Allan Capron Houser
b. 1914, Apache, Oklahoma - d. 1994, Santa Fe, New MexicoAllan Capron Houser, also known as Haozous, or “The Sound of Pulling Roots,” was a Chiricahua Apache painter and sculptor. He was born in Oklahoma and trained in New Mexico at the Santa Fe Indian School from 1934 to 1937. In 1938, the federal government commissioned Houser to paint two murals for the Indian Arts and Crafts Shop at the Department of the Interior building in Washington, D.C. One year later, he was invited back to create a series of murals for the eighth floor penthouse together with Navajo painter Gerald Nailor, Potawatomi artist Woody Crumbo, and Zia Pueblo painter Velino Herrera.
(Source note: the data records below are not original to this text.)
-- ==== Sys2Proof/Machine/Records.lean ====
section
/-! DEFINITION. Records, the capture store, its partition and buffers, subscriptions and captures (chapter 10), below
the operations that raise Bark sources or use the trunk. -/

namespace Sys2Proof.Machine

def State.modEng (s : State) (f : RecEng → RecEng) : State := { s with eng := f s.eng }

/-! ### The record format -/

/-- FLAGS bits of Table 10-2. -/
def flagGAP : Nat := 1
def flagTUNLK : Nat := 2
def flagSPLIT : Nat := 4
def flagFINAL : Nat := 8
def flagCLIP : Nat := 16
def flagSFLT : Nat := 32
def flagANG : Nat := 64
def flagEXTRAP : Nat := 128
def flagPOS : Nat := 256
def flagPCRC : Nat := 2048
def flagSHORT : Nat := 4096

/-- The header of Table 10-1. -/
def Rec.header (r : Rec) : List Byte :=
  toLE 1 r.ty ++ toLE 1 r.part ++ toLE 2 r.source ++ toLE 2 r.flags ++ toLE 2 r.excl ++ toLE 2 r.payload.length ++
    toLE 2 r.seq ++ toLE 4 r.pos ++ toLE 8 r.time ++ toLE 4 r.rev ++ toLE 4 r.angle

def Rec.payloadBytes (r : Rec) : List Byte := r.payload.flatMap fun w => toLE 4 w.toNat

/-- The bytes of the copy for a subscription; with PCRC, the CRC-32C of the payload follows and FLAGS.PCRC is set
(R326). -/
def Rec.copy (r : Rec) (pcrc : Bool) : List Byte :=
  if pcrc then { r with flags := r.flags ||| flagPCRC }.header ++ r.payloadBytes ++ toLE 4 (crc32c r.payloadBytes)
  else r.header ++ r.payloadBytes

/-- A record read back from its bytes; `none` when they hold no complete one. FLAGS.PCRC is the copy's, not the record's
(R326). -/
def recOfBytes (bs : List Byte) : Option Rec :=
  let n := leAt bs 8 2
  if bs.length < 32 ∨ 16384 < n ∨ bs.length < 32 + 4 * n then none
  else some { ty := leAt bs 0 1, part := leAt bs 1 1, source := leAt bs 2 2, flags := leAt bs 4 2 - leAt bs 4 2 / 2048 % 2 * 2048, excl := leAt bs 6 2,
              seq := leAt bs 10 2, pos := leAt bs 12 4, time := leAt bs 16 8, rev := leAt bs 24 4, angle := leAt bs 28 4,
              payload := (List.range n).map fun i => BitVec.ofNat 32 (leAt bs (32 + 4 * i) 4) }

/-- TYPE or SOURCE values that a PACK record or a post may not carry (R301). -/
def Rec.reservedType (r : Rec) : Bool := 0xE000 ≤ r.source || r.ty == 0xE0 || r.ty == 0xE1 || r.ty == 0xFF

/-- The next sequence number of a producer (R300): PACK contexts 0 to 63, alarm points 64 to 191, captures 192 to 223. -/
def takeSeq (s : State) (key : Nat) : Nat × State :=
  let n := SMap.get (fun _ => 0) s.eng.seqs key
  (n, s.modEng fun e => { e with seqs := SMap.set (fun _ => 0) e.seqs key ((n + 1) % 65536) })

/-- The time-unlocked flag (R115). -/
def unlockedFlag (s : State) : Nat := if s.fld TIM_STATUS.STATE = 2 then 0 else flagTUNLK

def Producer.isAlarm : Producer → Bool
  | .alarm _ => true
  | _ => false

/-- Insert behind the alarm events at the front, which wait behind nothing else (R496). -/
def behindAlarms (alarm : α → Bool) (x : α) : List α → List α
  | [] => [x]
  | y :: ys => if alarm y then y :: behindAlarms alarm x ys else x :: y :: ys

/-- A producer offers a record to the record engine. -/
def offerRecord (s : State) (p : Producer) (r : Rec) : State :=
  s.modEng fun e => { e with offered :=
    if p.isAlarm then behindAlarms (fun q => q.1.isAlarm) (p, r) e.offered else e.offered ++ [(p, r)] }

/-! ### Partition and buffers -/

/-- A partition is in force. -/
def parted (s : State) : Bool := s.bit BUF_STATUS.PARTED

/-- Buffers of a ring with this LOG, 12 to 15 acting as 11 (R303, Table 10-18). -/
def ringBuffers (log : Nat) : Nat := if log = 0 then 0 else 2 ^ (Nat.min log 11 - 1)

/-- Effective LOG of a channel's ring. -/
def ringLog (s : State) (n : Nat) : Nat := s.eng.logs.getD n 0

/-- First buffer of channel `n`'s ring. -/
def ringBase (s : State) (n : Nat) : Nat := ((List.range n).map fun i => ringBuffers (ringLog s i)).sum

/-- First buffer of the pool. -/
def poolBase (s : State) : Nat := ringBase s 32

/-- Owner tag + 16 × tenant charged + 256 where a pull descriptor lists the chain; FREE is 15. -/
def bufOwn (s : State) (u : Nat) : Nat := SMap.get (fun _ => 15) s.eng.own u

/-- Change owners; reservations on the buffers break (R312). -/
def setBufOwn (s : State) (us : List Nat) (v : Nat) : State :=
  let s := s.modEng fun e => { e with own := us.foldl (fun m u => SMap.set (fun _ => 15) m u v) e.own }
  { s with rsv := s.rsv.map fun r =>
      match r with
      | some (lo, n) => if us.any (fun u => lo == 4096 * u) then none else some (lo, n)
      | none => none }

/-- The tenant to whom an owner value counts under R307. -/
def heldBy (v : Nat) : Nat := if v % 16 = 8 then v / 16 % 16 else v % 16

/-- BUF_HELD_t. -/
def bufHeld (s : State) (t : Nat) : Nat := (s.eng.own.filter fun p => heldBy p.2 == t).length

/-- BUF_STATUS.FREE. -/
def bufFreeCount (s : State) : Nat := if parted s then 16384 - poolBase s - s.eng.own.length else 0

/-- What BUF_OWNER shows for buffer `u` (R306). -/
def ownerShown (s : State) (u : Nat) : Nat :=
  if parted s ∧ u < poolBase s then 9 else bufOwn s u % 256

/-- The lowest run of `n` free buffers: `c` is where the gap after the owners passed begins. -/
def findRun (n : Nat) : SMap Nat → Nat → Option Nat
  | [], c => if c + n ≤ 16384 then some c else none
  | (k, _) :: m, c => if c + n ≤ k then some c else findRun n m (Nat.max c (k + 1))

/-- The lowest `n` free buffers from `c` on, `fuel` bounding the search. -/
def lowFree (own : SMap Nat) : Nat → Nat → Nat → List Nat
  | 0, _, _ => []
  | fuel + 1, n, c =>
    if n = 0 ∨ 16384 ≤ c then []
    else if SMap.has own c then lowFree own fuel n (c + 1)
    else c :: lowFree own fuel (n - 1) (c + 1)

/-- The raw bytes a chain of buffers holds for these record bytes (Table 10-5). -/
def writeChain (s : State) (bs : List Byte) : List Nat → State
  | [] => s
  | u :: us =>
    let part := bs.take 4088
    let s := if part.isEmpty then s else s.store (4096 * u) part
    let s := s.store (4096 * u + 4088) (toLE 2 (us.headD 0xFFFF) ++ toLE 2 part.length ++ toLE 4 0)
    writeChain s (bs.drop 4088) us

/-- The buffers of a chain and the record bytes it holds, at most `fuel` buffers. -/
def readChain (s : State) : Nat → Nat → List Nat × List Byte
  | 0, _ => ([], [])
  | fuel + 1, u =>
    let tail := s.bytes (4096 * u + 4088) 4
    let part := s.bytes (4096 * u) (Nat.min 4088 (leAt tail 2 2))
    let next := leAt tail 0 2
    if 16384 ≤ next then ([u], part)
    else
      let (us, bs) := readChain s fuel next
      (u :: us, part ++ bs)

/-- Keep a tenant's BUF_RESULT (R308, R310). -/
def setBufResult (s : State) (t status ndone buf : Nat) : State :=
  let w : Word := BitVec.ofNat 32 (status + 16 * ndone + 65536 * (buf % 16384))
  s.modEng fun e => { e with bufRes := SMap.set (fun _ => 0) e.bufRes t w }

/-- ALLOC (R307, R308): the status and the state. -/
def bufAllocate (s : State) (t n : Nat) : Nat × State :=
  if !parted s then (5, setBufResult s t 5 0 0)
  else if s.fld (BUF_QUOTA.QUOTA t) < bufHeld s t + n then (4, setBufResult s t 4 0 0)
  else match findRun n s.eng.own (poolBase s) with
    | none => (5, setBufResult s t 5 0 0)
    | some u => (1, setBufResult (setBufOwn s ((List.range n).map (u + ·)) t) t 1 n u)

/-- Free one buffer (R310): 1 freed, 2 refused for its owner, 3 already free. -/
def freeBuffer (s : State) (t u : Nat) : Nat × State :=
  let v := bufOwn s u
  if (parted s ∧ u < poolBase s) ∨ 16384 ≤ u then (2, s.count BUF_CNT.FOREIGN)
  else if v = 15 then (3, s.count BUF_CNT.DOUBLE)
  else if v = t ∨ (v % 16 = 8 ∧ v / 16 % 16 = t ∧ 256 ≤ v) then (1, setBufOwn s [u] 15)
  else (2, s.count BUF_CNT.FOREIGN)

/-- Walk a chain freeing each buffer (R310): the last outcome, how many were freed, where the walk stopped. -/
def freeWalk (t : Nat) : Nat → State → Nat → Nat → Nat × Nat × Nat × State
  | 0, s, u, k => (1, k, u, s)
  | fuel + 1, s, u, k =>
    let next := leNat (s.bytes (4096 * u + 4088) 2)
    let (st, s) := freeBuffer s t u
    if st ≠ 1 then (st, k, u, s)
    else if next = 0xFFFF then (1, k + 1, 0, s)
    else freeWalk t fuel s next (k + 1)

/-- FREE and FREE_CHAIN (R310): the status and the state. A count of buffers freed that NDONE does not hold is a free value,
log entry 20. -/
def bufRelease (s : State) (t u : Nat) (chain : Bool) : Nat × State :=
  if chain then
    let (st, k, stop, s) := freeWalk t 16385 s u 0
    if k < 4096 then (st, setBufResult s t st k stop)
    else
      let (v, s) := s.fresh
      (st, setBufResult s t st (v % 4096) stop)
  else
    let (st, s) := freeBuffer s t u
    (st, setBufResult s t st (if st = 1 then 1 else 0) (if st = 1 then 0 else u))

/-- The rings of BUF_RING_0 to BUF_RING_31. -/
def ringSettings (s : State) : List Nat := (List.range 32).map fun n => s.fld (BUF_RING.LOG n)

/-- Put a partition into force; its rings hold nothing yet. -/
def setPartition (s : State) (logs : List Nat) (stat : Nat) : State :=
  let s := (s.setBit BUF_STATUS.PARTED true).setFld BUF_PART.STAT stat
  s.modEng fun e => { e with logs := logs, rings := [] }

/-- BUF_PART.APPLY (R303); `busy` says that an enclave image operation runs. -/
def partitionApply (s : State) (busy : Bool) : State :=
  let logs := ringSettings s
  if s.eng.own ≠ [] ∨ s.eng.caps ≠ [] ∨ busy ∨ 15872 < (logs.map ringBuffers).sum then s.setFld BUF_PART.STAT 2
  else setPartition s logs 1

/-- The partition at the end of every image apply (R304): with the buffers go the copies and the posts they held. -/
def partitionAtImage (s : State) : State :=
  let s := (s.modEng fun e => { e with caps := [], own := [], dlv := [],
                                       inq := e.inq.filter fun q => match q.1 with | .post _ => false | _ => true }).setFld
    REC_CAP_BUSY.BUSY 0
  let logs := ringSettings s
  if 15872 < (logs.map ringBuffers).sum then setPartition s (List.replicate 32 0) 2 else setPartition s logs 1

/-! ### Raw rings and captures -/

def ringOf (s : State) (ch : Nat) : Ring := SMap.get (fun _ => {}) s.eng.rings ch

/-- The sample interval of a channel in ns, unsigned 28.4: 1/204,800 s is 4,882.8125 ns (R207). -/
def sampleInterval (s : State) (ch : Nat) : Nat :=
  78125 * 2 ^ Nat.min 9 (s.fld (AFE_CH_CFG.RATE (ch / 16) (ch % 16)))

/-- A sample word enters its channel's raw ring, with its nominal instant and interval (R305, R329). -/
def rawRingWrite (s : State) (ch : Nat) (w : Word) (inst : Nat) : State :=
  let b := ringBuffers (ringLog s ch)
  if b = 0 then s
  else
    let r := ringOf s ch
    let s := s.store (4096 * ringBase s ch + 4 * (r.cnt % (1024 * b))) (toLE 4 w.toNat)
    let h := ((inst, sampleInterval s ch) :: r.hist).take (1024 * b)
    s.modEng fun e => { e with rings := SMap.set (fun _ => {}) e.rings ch ⟨r.cnt + 1, h⟩ }

def captureOf (s : State) (n : Nat) : Option Capture := SMap.get (fun _ => none) s.eng.caps n

def setCapture (s : State) (n : Nat) (c : Option Capture) : State :=
  (s.modEng fun e => { e with caps := SMap.set (fun _ => none) e.caps n c }).setBitAt REC_CAP_BUSY.BUSY n c.isSome

/-- Sample words of one part: 16,384, or what the ring holds where that is less (R329). -/
def partLen (s : State) (n : Nat) : Nat := Nat.min 16384 (1024 * ringBuffers (ringLog s n))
Houser exhibited at the 1939 New York World’s Fair, before returning to Oklahoma, where he started to sculpt in wood and stone. In 1948, he completed an important commission in Carrara marble titled Comrade in Mourning for the Haskell Institute in Lawrence, Kansas. In 1949, he received a Guggenheim Fellowship, and from 1952 to 1962, he taught art at the Intermountain Indian School in Brigham, Utah. During this time, he created illustrations for seven children’s books. In 1962, he was invited to teach at the Institute of American Indian Arts in Santa Fe, New Mexico, where he headed the sculpture department for thirteen years. After retirement, he entered the most prolific stage of his career creating sculptures depicting Native subject matter in an abstract language. Two years before his death in 1994, Houser received the National Medal of Arts from President George H. W. Bush, becoming the first Native American artist to receive the award.